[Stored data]

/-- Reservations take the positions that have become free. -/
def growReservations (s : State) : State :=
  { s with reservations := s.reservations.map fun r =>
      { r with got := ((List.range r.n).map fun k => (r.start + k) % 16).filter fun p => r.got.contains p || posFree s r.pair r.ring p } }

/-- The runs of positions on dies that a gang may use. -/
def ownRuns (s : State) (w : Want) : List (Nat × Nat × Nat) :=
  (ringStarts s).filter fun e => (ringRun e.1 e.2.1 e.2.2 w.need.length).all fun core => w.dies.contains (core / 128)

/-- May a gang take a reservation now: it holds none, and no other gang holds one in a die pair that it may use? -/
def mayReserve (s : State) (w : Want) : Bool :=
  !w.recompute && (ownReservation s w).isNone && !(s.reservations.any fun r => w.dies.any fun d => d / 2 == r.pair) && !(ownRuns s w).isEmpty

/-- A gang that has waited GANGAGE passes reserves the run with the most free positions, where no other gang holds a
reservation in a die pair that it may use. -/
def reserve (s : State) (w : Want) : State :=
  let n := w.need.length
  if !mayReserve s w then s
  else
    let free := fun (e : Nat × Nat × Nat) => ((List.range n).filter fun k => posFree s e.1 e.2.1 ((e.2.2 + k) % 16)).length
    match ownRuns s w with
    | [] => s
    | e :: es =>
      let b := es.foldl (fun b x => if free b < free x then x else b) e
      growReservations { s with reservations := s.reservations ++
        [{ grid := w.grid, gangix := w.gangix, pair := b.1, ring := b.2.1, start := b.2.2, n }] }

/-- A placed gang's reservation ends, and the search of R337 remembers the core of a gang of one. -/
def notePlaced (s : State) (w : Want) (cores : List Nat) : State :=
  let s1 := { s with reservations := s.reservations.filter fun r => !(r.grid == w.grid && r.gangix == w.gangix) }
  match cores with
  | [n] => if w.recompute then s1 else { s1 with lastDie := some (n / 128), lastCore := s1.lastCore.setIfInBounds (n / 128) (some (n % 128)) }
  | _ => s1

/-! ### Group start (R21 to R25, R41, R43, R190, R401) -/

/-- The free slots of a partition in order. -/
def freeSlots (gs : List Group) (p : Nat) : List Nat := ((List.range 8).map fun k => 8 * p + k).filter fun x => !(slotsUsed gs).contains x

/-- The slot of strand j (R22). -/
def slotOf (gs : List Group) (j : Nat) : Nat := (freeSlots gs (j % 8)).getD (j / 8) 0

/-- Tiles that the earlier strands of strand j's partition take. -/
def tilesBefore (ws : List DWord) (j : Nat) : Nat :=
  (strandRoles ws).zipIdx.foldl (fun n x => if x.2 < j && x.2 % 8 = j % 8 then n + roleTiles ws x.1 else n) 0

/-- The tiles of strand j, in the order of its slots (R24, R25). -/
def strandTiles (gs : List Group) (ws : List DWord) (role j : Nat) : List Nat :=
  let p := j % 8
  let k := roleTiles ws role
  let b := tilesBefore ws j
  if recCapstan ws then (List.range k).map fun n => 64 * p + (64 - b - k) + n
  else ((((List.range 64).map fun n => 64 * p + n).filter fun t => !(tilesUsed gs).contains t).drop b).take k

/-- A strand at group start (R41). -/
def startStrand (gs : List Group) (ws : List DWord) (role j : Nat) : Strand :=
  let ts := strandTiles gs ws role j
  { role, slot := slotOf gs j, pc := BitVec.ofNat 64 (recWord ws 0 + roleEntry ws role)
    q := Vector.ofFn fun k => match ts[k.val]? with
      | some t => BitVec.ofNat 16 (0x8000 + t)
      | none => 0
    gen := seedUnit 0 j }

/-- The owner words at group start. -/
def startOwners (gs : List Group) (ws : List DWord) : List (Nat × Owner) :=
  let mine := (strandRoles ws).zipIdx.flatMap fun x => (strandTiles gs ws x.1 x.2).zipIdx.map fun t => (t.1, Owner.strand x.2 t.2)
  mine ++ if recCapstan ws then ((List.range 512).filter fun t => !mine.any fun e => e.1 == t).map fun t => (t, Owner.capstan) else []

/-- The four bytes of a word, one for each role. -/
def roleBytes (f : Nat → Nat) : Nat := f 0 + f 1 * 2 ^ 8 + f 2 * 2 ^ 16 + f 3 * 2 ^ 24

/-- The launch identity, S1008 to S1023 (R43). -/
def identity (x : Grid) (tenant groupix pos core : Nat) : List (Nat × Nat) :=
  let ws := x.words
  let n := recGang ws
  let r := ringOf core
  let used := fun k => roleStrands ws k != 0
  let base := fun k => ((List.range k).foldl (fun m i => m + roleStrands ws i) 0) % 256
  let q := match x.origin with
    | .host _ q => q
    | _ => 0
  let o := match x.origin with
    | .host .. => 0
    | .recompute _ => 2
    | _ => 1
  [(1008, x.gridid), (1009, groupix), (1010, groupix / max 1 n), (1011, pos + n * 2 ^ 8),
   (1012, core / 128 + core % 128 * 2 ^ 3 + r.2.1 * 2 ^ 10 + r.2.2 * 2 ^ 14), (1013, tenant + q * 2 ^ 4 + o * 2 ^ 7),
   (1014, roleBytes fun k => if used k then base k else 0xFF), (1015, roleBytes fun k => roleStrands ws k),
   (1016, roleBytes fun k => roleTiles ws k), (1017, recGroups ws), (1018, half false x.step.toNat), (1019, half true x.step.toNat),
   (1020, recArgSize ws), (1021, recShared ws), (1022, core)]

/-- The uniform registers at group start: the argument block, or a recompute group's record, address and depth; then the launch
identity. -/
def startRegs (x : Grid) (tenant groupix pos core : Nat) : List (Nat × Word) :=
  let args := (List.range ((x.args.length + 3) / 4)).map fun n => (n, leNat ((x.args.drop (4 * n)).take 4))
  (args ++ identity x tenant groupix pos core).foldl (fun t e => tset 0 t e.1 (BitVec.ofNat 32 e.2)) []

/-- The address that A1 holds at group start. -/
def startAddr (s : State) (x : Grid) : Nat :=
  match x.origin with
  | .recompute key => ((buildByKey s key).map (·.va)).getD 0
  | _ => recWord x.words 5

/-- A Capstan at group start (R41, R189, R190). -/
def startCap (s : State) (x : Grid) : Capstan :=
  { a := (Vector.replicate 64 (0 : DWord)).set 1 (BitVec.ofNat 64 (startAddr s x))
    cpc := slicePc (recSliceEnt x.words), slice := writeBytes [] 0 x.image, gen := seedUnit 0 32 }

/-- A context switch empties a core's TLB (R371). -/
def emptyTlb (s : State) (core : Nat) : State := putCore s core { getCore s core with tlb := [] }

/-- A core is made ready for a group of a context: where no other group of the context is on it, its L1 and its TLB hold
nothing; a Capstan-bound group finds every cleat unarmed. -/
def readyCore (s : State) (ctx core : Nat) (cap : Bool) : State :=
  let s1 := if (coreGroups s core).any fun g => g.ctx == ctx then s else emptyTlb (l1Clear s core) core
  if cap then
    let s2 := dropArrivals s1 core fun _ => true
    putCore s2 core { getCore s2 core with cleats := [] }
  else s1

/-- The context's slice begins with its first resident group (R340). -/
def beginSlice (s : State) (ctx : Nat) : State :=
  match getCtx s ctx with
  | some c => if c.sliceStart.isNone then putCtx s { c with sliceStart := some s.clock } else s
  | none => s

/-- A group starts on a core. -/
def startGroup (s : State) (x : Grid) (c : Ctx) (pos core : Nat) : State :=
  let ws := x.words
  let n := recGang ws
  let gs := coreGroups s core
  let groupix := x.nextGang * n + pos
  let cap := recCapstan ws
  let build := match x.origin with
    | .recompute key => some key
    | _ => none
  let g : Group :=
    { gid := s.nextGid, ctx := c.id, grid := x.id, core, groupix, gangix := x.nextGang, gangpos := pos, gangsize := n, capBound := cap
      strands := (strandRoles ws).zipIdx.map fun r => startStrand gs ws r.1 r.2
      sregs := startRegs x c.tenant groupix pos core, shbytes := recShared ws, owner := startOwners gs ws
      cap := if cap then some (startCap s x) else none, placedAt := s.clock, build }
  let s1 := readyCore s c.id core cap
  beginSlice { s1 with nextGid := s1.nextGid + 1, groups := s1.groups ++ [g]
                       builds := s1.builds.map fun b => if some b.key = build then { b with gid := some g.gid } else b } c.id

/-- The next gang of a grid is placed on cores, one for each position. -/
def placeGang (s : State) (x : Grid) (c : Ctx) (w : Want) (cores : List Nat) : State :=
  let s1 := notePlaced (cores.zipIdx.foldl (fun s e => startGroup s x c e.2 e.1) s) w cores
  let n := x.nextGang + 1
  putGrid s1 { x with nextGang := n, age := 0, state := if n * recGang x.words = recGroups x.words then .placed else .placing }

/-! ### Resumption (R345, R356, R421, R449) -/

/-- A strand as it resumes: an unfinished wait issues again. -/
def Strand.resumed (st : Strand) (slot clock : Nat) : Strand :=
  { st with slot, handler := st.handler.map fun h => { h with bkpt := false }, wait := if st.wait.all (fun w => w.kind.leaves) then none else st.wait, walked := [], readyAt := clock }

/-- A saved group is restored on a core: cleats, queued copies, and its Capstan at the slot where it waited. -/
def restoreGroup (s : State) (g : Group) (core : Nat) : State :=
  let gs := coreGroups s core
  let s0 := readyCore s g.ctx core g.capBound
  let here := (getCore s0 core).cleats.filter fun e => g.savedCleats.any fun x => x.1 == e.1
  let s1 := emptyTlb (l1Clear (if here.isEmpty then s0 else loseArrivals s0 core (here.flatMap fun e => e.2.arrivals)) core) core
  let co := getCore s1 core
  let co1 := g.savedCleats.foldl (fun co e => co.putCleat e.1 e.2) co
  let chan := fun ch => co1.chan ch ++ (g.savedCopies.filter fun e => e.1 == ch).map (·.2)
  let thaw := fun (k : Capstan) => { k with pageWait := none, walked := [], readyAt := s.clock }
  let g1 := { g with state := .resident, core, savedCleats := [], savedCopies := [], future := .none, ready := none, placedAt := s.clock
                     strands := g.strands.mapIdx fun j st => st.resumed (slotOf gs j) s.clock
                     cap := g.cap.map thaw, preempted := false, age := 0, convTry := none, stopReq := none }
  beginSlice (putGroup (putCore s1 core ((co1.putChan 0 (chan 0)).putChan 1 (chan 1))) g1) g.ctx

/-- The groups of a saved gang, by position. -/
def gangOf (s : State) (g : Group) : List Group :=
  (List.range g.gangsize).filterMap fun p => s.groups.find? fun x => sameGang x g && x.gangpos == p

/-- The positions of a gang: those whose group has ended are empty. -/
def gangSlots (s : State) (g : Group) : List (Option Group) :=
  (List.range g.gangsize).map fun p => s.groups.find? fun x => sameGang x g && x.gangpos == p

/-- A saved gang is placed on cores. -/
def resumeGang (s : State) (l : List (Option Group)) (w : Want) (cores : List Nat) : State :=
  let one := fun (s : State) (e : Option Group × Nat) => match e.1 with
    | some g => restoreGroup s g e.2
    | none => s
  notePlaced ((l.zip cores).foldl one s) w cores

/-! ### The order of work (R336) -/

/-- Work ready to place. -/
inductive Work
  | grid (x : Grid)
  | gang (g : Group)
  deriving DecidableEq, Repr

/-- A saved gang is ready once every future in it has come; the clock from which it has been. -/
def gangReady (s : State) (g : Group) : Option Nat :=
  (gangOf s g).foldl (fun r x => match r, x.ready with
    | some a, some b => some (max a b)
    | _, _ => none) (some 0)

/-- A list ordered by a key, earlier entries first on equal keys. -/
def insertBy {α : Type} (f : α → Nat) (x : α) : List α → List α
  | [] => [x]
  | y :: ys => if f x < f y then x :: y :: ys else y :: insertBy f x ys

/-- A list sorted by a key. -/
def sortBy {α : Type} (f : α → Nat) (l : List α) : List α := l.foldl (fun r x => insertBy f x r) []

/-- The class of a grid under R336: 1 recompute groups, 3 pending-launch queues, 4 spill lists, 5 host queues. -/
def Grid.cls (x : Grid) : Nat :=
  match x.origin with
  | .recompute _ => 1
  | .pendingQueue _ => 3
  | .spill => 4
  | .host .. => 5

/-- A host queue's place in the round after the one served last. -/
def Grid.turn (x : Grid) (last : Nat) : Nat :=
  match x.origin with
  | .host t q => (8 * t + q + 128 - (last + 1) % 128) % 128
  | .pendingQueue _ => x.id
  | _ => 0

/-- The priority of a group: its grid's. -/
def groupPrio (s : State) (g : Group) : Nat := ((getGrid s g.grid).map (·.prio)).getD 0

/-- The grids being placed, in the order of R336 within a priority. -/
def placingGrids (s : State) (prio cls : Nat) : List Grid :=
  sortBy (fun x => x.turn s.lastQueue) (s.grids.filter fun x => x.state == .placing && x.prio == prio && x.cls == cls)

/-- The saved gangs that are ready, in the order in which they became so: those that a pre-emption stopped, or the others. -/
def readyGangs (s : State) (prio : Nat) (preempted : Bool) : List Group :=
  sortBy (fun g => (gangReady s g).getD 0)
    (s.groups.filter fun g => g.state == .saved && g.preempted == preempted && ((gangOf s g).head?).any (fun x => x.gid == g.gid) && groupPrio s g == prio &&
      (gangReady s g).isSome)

Exercise brief:
Copy exactly the lines above, starting at the opening line and finishing at the line in which "(ringStarts s).filter fun" occurs.

Your response:
/-- Reservations take the positions that have become free. -/
def growReservations (s : State) : State :=
  { s with reservations := s.reservations.map fun r =>
      { r with got := ((List.range r.n).map fun k => (r.start + k) % 16).filter fun p => r.got.contains p || posFree s r.pair r.ring p } }

/-- The runs of positions on dies that a gang may use. -/
def ownRuns (s : State) (w : Want) : List (Nat × Nat × Nat) :=
  (ringStarts s).filter fun e => (ringRun e.1 e.2.1 e.2.2 w.need.length).all fun core => w.dies.contains (core / 128)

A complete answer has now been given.